(Collection entries)
***

-- ==== Sys2Proof/Machine/Ingest.lean ====
section
/-!
DEFINITION. Video flows (spec/05, R136 to R145): enable checks, IGMP, packet acceptance and frame assembly, ST 2022-7 merging, frame synchronisation and shedding; and the monitor flow (R146, R147).
-/

namespace Sys2Proof.Machine

/-! ### A flow's legs and format -/

/-- Flow `n`. -/
def State.flow (s : State) (n : Nat) : FlowState := s.ing.flows.getD n FlowState.reset

/-- `s` with flow `n` changed. -/
def State.onFlow (s : State) (n : Nat) (f : FlowState → FlowState) : State :=
  { s with ing.flows := listModify s.ing.flows n f }

/-- A leg of a flow: port, sub-link, UDP port, destination and source address. Leg 0 is A, leg 1 is B. -/
structure Leg where
  port : Nat
  sublink : Nat
  udp : Nat
  group : Nat
  source : Nat
  deriving DecidableEq, Repr

/-- Leg `l` of flow `n`. -/
def State.leg (s : State) (n l : Nat) : Leg :=
  if l == 0 then ⟨s.fld (.flwLegaPort n), s.fld (.flwLegaSublink n), s.fld (.flwLegaUdpport n), s.fld (.flwGrpa n), s.fld (.flwSrca n)⟩
  else ⟨s.fld (.flwLegbPort n), s.fld (.flwLegbSublink n), s.fld (.flwLegbUdpport n), s.fld (.flwGrpb n), s.fld (.flwSrcb n)⟩

/-- The legs a flow uses (R141). -/
def State.legs (s : State) (n : Nat) : List Nat := if s.flag (.flwCtrlDual n) then [0, 1] else [0]

/-- Flow `n` is enabled. -/
def State.flowOn (s : State) (n : Nat) : Bool := s.flag (.flwCtrlEnable n)

/-- An IPv4 address is multicast. -/
def isMulticast (a : Nat) : Bool := a / 2 ^ 28 == 14

/-- The bits of a flow's FMT that a descriptor keeps (R149). -/
def State.flowFmt (s : State) (n : Nat) : Nat := (s.reg (Fld.addr (.flwFmtSampling n))).toNat % 512

/-- The stride of a flow's surface lines (R138). -/
def State.flowStrideOf (s : State) (n : Nat) : Nat :=
  flowStride (s.fld (.flwFmtSampling n)) (s.fld (.flwFmtDepth n)) (s.fld (.flwSizeWidth n))

/-- Surface index of buffer `b` of flow `n`. -/
def State.flowSurf (s : State) (n b : Nat) : Nat := s.fld (.flwSurfFirst n) + b

/-! ### Enable checks (R136, R138, R143) -/

/-- Declared load in Mb/s that the enabled flows and flow `n` put on a sub-link, and in total when `q` is 4 (R22). -/
def State.legLoad (s : State) (n q l : Nat) : Nat :=
  ((List.range 16).map (fun m =>
    if m == n || s.flowOn m then
      ((s.legs m).map (fun k =>
        let g := s.leg m k
        if q == 4 || (g.port == q && g.sublink == l) then s.fld (.flwRateMbps m) else 0)).sum
    else 0)).sum

/-- REASON 1 (R22): a leg's sub-link, or the 400 Gb/s of all ports, would be exceeded. A sub-link that does not exist is judged
under REASON 5. -/
def State.rateFails (s : State) (n : Nat) : Bool :=
  decide (400000 < s.legLoad n 4 0) ||
    (s.legs n).any (fun k =>
      let g := s.leg n k
      s.hasSublink g.port g.sublink && decide (s.lineMbps g.port < s.legLoad n g.port g.sublink))

/-- REASON 2 (R138): a format field is outside the supported set. -/
def State.formatFails (s : State) (n : Nat) : Bool :=
  let w := s.fld (.flwSizeWidth n)
  let h := s.fld (.flwSizeHeight n)
  pgroup (s.fld (.flwFmtSampling n)) (s.fld (.flwFmtDepth n)) == none || s.fld (.flwFmtColorimetry n) == 3 ||
    s.fld (.flwFmtTcs n) == 3 || decide (w < 16) || decide (7680 < w) || decide (h < 16) || decide (4320 < h)

/-- REASON 3: a named surface is too small, or is not a surface. -/
def State.surfacesFail (s : State) (n : Nat) : Bool :=
  (List.range (s.fld (.flwSurfNbuf n))).any (fun b =>
    let i := s.flowSurf n b
    let d := s.surface i
    decide (4096 ≤ i) || !d.valid || !s.inUser d || decide (d.size < s.flowStrideOf n * s.fld (.flwSizeHeight n)))

/-- The least NBUF of R143. -/
def State.minBuffers (s : State) (n : Nat) : Nat :=
  let lead := s.fld .stkCtrlLead + 2
  if s.flag (.flwCtrlSyncmode n) then
    let num := s.prof (·.rateNum)
    let den := max 1 (s.prof (·.rateDen))
    lead + (s.fld (.flwSyncLat n) * num + den * 10 ^ 6 - 1) / (den * 10 ^ 6)
  else lead

/-- The REASON of R136 that refuses flow `n`, the first in the order of its table, or 0. -/
def State.flowReason (s : State) (n : Nat) : Nat :=
  if s.rateFails n then 1
  else if s.formatFails n then 2
  else if s.surfacesFail n then 3
  else if s.fld (.flwSurfNbuf n) < s.minBuffers n then 4
  else if (s.legs n).any (fun k => !s.hasSublink (s.leg n k).port (s.leg n k).sublink) then 5
  else 0

/-! ### IGMP (R137) -/

/-- A report or leave of a leg's group (R137): INCLUDE with the source when SSM is set and the source is not 0.0.0.0, else EXCLUDE. A unicast
address sends none. -/
def State.igmp (s : State) (n k : Nat) (leave : Bool) : State :=
  let g := s.leg n k
  if !isMulticast g.group then s
  else
    let incl := s.flag (.flwCtrlSsm n) && g.source != 0
    s.igmpSend g.port g.sublink (if leave then 3 else if incl then 1 else 2) g.group g.source
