/-- The results of a step and the first failing item (R286, R290). DLY: physical elements of 16 taps. SINKOFS: an offset of each sink.
SERVO: four comparator offsets in mV of each sink, and in its last step the divider ratio. TSENS: eight raw readings in 1/16 °C, then gain and
offset of the TEMP_EXT converter. -/
def State.stepResults (s : State) (q : CalSeq) (values : List Int) : List Int × Option Nat :=
  match q.kind with
  | 1 =>
    let v := (List.range 16).map (fun i => values.getD i 0)
    let l := q.values ++ v
    (v, (List.range (l.length - 1)).find? (fun i => decide (l.getD (i + 1) 0 < l.getD i 0)) |>.map (· + 1))
  | 2 => s.sinkStepResults q values
  | 3 => ((List.range 512).map (fun i => values.getD i 0), none)
  | 4 =>
    let sinks := s.stepSinks 32 q.done
    if sinks.isEmpty then ([values.getD 0 0], none)
    else
      let v := (List.range (4 * sinks.length)).map (fun i => values.getD i 0)
      (v, ((List.range v.length).find? (fun i => decide (60 < (v.getD i 0).natAbs))).map (fun i => sinks.getD (i / 4) 0))
  | _ =>
    let raw := (List.range 8).map (fun i => values.getD i 0)
    let sum := raw.foldl (· + ·) 0
    let ofs := raw.map (fun r => roundDiv (8 * r - sum) 8)
    (ofs ++ [values.getD 8 0, values.getD 9 0], (List.range 8).find? (fun i => decide (96 < (ofs.getD i 0).natAbs)))

/-- A step runs between its two checks and its results join the pending set (R288 to R291). -/
def State.runStep (s : State) (q : CalSeq) (before after : CalEnv) (values : List Int) : State :=
  s.checked q before false (fun s =>
    let r := s.stepResults q values
    let q := { q with done := q.done + 1, values := q.values ++ r.1 }
    let s := ({ s with cal.running := some q } : State).setFld .calStatProgress q.done
    s.checked q after true (fun s =>
      match r.2 with
      | some i => (((s.setFld .calStatItem i).abandonCal 3).raise srcCalCalrange).showCal.endStart q
      | none => s))

/-- A step that no window has room for waits for the next stroke, and STEPSKIP advances (R291): no STEPS allows a 17th step. -/
def State.skipStep (s : State) : State := ({ s with cal.placed := 16 } : State).bump .calStepskip 1

/-- CAL_STEP: the next step of the running sequence, or of the next one in line (R291). While lamps are driven it needs a window, and a
stroke takes at most STEPS of them. In a supply warning the sequence pauses (R298). -/
def calStep (s : State) (before after : CalEnv) (values : List Int) : State :=
  if s.boot.warning || s.restarting || s.boot.inReset then s
  else
    let s := s.startNext before
    match s.cal.running with
    | none => s
    | some q =>
      if q.steps ≤ q.done || s.testing (calBlock q.kind) then s
      else if s.sinksOff || q.kind == 3 || q.kind == 5 then s.runStep q before after values
      else if max 1 (s.fld .calCtrlSteps) ≤ s.cal.placed then s
      else match s.calPlace (calSpan q.kind) with
        | none => s.skipStep
        | some (w, x) =>
          ({ s with cal.placed := s.cal.placed + 1, cal.window := w, cal.free := x + calSpan q.kind } : State).runStep q before after values
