/-- A yield of the active sender (R334): taken, or acting as a note with YIELDBLOCK. Any other unit keeps what it has. -/
def State.takeYield (s : State) (source : Nat) : State :=
  if s.pairState != 2 || !s.paired then s
  else if !s.mayYield then s.raise srcPairYieldblock
  else
    let c : YieldCell := ⟨s.selfId, s.fld .pairEpoch, s.stroke, source⟩
    let s := if s.pairing.crew.isSome then s.setFld .pairCmdstatResult 3 else s
    let s := { s with pairing.yieldOut := true }
    let s := s.servicePorts.foldl (fun s n => s.sendCell n (.yield c)) (s.sendCross (.yield c))
    ((s.leaveControl).setPairState 5).bump .pairYields 1

/-- A write of PAIR.CMD OP 2 (R334). -/
def yieldCommand (s : State) (key : Nat) : State :=
  if key != 0xA5C3 then s.setFld .pairCmdstatResult 8
  else if s.pairState != 2 then s.setFld .pairCmdstatResult 7
  else if s.mayYield then (s.setFld .pairCmdstatResult 2).takeYield 0xFFFF
  else (s.setFld .pairCmdstatResult 3).takeYield 0xFFFF

/-- A write of PAIR.CMD OP 3: a yielded unit becomes standby not ready and releases YIELD_OUT (R345). -/
def rejoin (s : State) (key : Nat) : State :=
  if key != 0xA5C3 then s.setFld .pairCmdstatResult 8
  else if s.pairState != 5 then s.setFld .pairCmdstatResult 7
  else
    let s := ({ s with pairing.yieldOut := false } : State).notReady
    (s.setFld .pairStatResync 1).setFld .pairCmdstatResult 2

/-- A takeover begins (R337, step 1): the cause first accepted is recorded. -/
def State.beginTakeover (s : State) (cause source : Nat) : State :=
  if !s.standsBy then s
  else ((s.setFld .pairTakeinfoCause cause).setFld .pairTakeinfoSource source).setPairState 6

/-- YIELD_IN_ASSERTED: YIELD_IN held for 10 µs (R335). -/
def execYieldInAsserted (s : State) : Result :=
  run s fun s =>
    if s.pairState == 2 then s.bump .pairYields 1 else if s.paired then s.beginTakeover 1 0 else s

/-- YIELD_CELL_RX: a YIELD cell on the cross-link (path 8) or at a chain port (R335); a tile passes it on (R201). -/
def yieldCell (s : State) (path l : Nat) (c : YieldCell) : State :=
  if s.isTile then s.forward path l (.yield c)
  else if !s.paired then s
  else
    let s := s.sawEpoch c.epoch
    if s.pairState == 2 then s.bump .pairYields 1
    else if s.pairing.active == some (c.senderId, c.epoch) then s.beginTakeover (if path == 8 then 2 else 3) c.source
    else s

/-- YIELD_CELL_RX (R335). -/
def execYieldCellRx (path lane : Nat) (cell : YieldCell) (damage : CellDamage) (s : State) : Result :=
  run s fun s => s.arrive path lane damage true (yieldCell · path lane cell)

/-! ### The witness rule and split drive (R336, R339, R340) -/

/-- WITNESS_LOST: every chain port in service has been lost for HOLDWIT strokes (R336). -/
def execWitnessLost (s : State) : Result :=
  run s fun s => if s.paired && s.fld .pairCfgHoldwit ≤ s.pairing.lostRun && 0 < s.pairing.lostRun then s.beginTakeover 4 0 else s

/-- SPLIT_DRIVE_START: the active's COX has not reached CPn for SPLITWAIT strokes while the active lives (R339). -/
def splitStart (s : State) (n : Nat) : State :=
  if !s.standsBy || !s.flag .pairCfgSpliten || 8 ≤ n || testBit (s.fld .pairStatSplit) n ||
      assocGet s.pairing.without n 0 < max 1 (s.fld .pairCfgSplitwait) then s
  else
    let s := { (s.setFldBit .pairStatSplit n true) with pairing.withCox := assocPut s.pairing.withCox n 0 0 }
    (s.bump .pairSplits 1).raise srcPairSplitdrive

/-- SPLIT_DRIVE_START (R339). -/
def execSplitDriveStart (port : Nat) (s : State) : Result := run s (splitStart · port)

/-- SPLIT_DRIVE_END: the active's COX has reached CPn for 16 strokes (R340). -/
def splitEnd (s : State) (n : Nat) : State :=
  if 8 ≤ n || !testBit (s.fld .pairStatSplit) n || assocGet s.pairing.withCox n 0 < 16 then s
  else
    let s := s.setFldBit .pairStatSplit n false
    s.level srcPairSplitdrive (s.fld .pairStatSplit != 0)

/-- SPLIT_DRIVE_END (R340). -/
def execSplitDriveEnd (port : Nat) (s : State) : Result := run s (splitEnd · port)

/-- A chain port's evidence of the stroke that ends (R336, R339, R340). -/
def State.judgePort (alive : Bool) (s : State) (n : Nat) : State :=
  let got := s.pairing.coxSeen.contains n
  let put := fun m v => assocPut m n 0 v
  if got then
    { s with pairing.without := put s.pairing.without 0,
             pairing.withCox := put s.pairing.withCox (assocGet s.pairing.withCox n 0 + 1) }
  else
    { s with pairing.withCox := put s.pairing.withCox 0,
             pairing.without := put s.pairing.without (if alive then assocGet s.pairing.without n 0 + 1 else 0) }

/-- A stroke boundary in a paired sender: partner cells age, a standby judges the stroke that ends (R330, R334, R336, R339, R340), and what the
boundary counts starts afresh. -/
def State.pairBoundary (s : State) : State :=
  if !s.paired then s
  else
    let s := { s with pairing.heard := min 1000 (s.pairing.heard + 1), pairing.heardX := min 1000 (s.pairing.heardX + 1),
                      pairing.coxAgo := min 1000 (s.pairing.coxAgo + 1) }
    let s := if 3 ≤ s.pairing.heard then s.setFld .pairStatPartner 0 else s
    let ports := s.servicePorts
    let s := if s.standsBy then
        let lost := ports.filter (fun n => !s.pairing.coxSeen.contains n && !s.pairing.healthSeen.contains n)
        let all := !ports.isEmpty && lost.length == ports.length
        let s := s.setFld .pairStatLost (lost.foldl (fun m n => setBit m n true) 0)
        let s := { s with pairing.lostRun := if all then s.pairing.lostRun + 1 else 0 }
        ports.foldl (State.judgePort (s.pairing.xActive || !s.pairing.coxSeen.isEmpty)) s
      else s.setFld .pairStatLost 0
    let s := { s with pairing.coxSeen := [], pairing.healthSeen := [], pairing.xActive := false, pairing.prevSeq := s.fld .pairJseq }
    let s := s.judgeStale.recheckCrew
    match s.bist.holdMark with
    | none => s
    | some m =>
      if s.pairState == 4 && s.bist.running.isEmpty && s.bist.waiting.isEmpty && !s.flag .pairStatStale &&
          s.bist.failed.isEmpty && s.cmp.pictures.any (fun p => strokeAfter p.stroke m) then
        let s := { s with bist.holdMark := none }
        if s.flag .pairStatResync then s else s.setPairState 3
      else s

***

### Problem to solve
Please copy the lines above from the line with "if q.steps ≤" up to and including the line with "let s := if s.pairing.crew.isSome", exactly as written and with nothing else.

### Solution below
      if q.steps ≤ q.done || s.testing (calBlock q.kind) then s
      else if s.sinksOff || q.kind == 3 || q.kind == 5 then s.runStep q before after values
      else if max 1 (s.fld .calCtrlSteps) ≤ s.cal.placed then s
      else match s.calPlace (calSpan q.kind) with
        | none => s.skipStep
        | some (w, x) =>
          ({ s with cal.placed := s.cal.placed + 1, cal.window := w, cal.free := x + calSpan q.kind } : State).runStep q before after values
/-- A yield of the active sender (R334): taken, or acting as a note with YIELDBLOCK. Any other unit keeps what it has. -/
def State.takeYield (s : State) (source : Nat) : State :=
  if s.pairState != 2 || !s.paired then s
  else if !s.mayYield then s.raise srcPairYieldblock
  else
    let c : YieldCell := ⟨s.selfId, s.fld .pairEpoch, s.stroke, source⟩
    let s := if s.pairing.crew.isSome then s.setFld .pairCmdstatResult 3 else s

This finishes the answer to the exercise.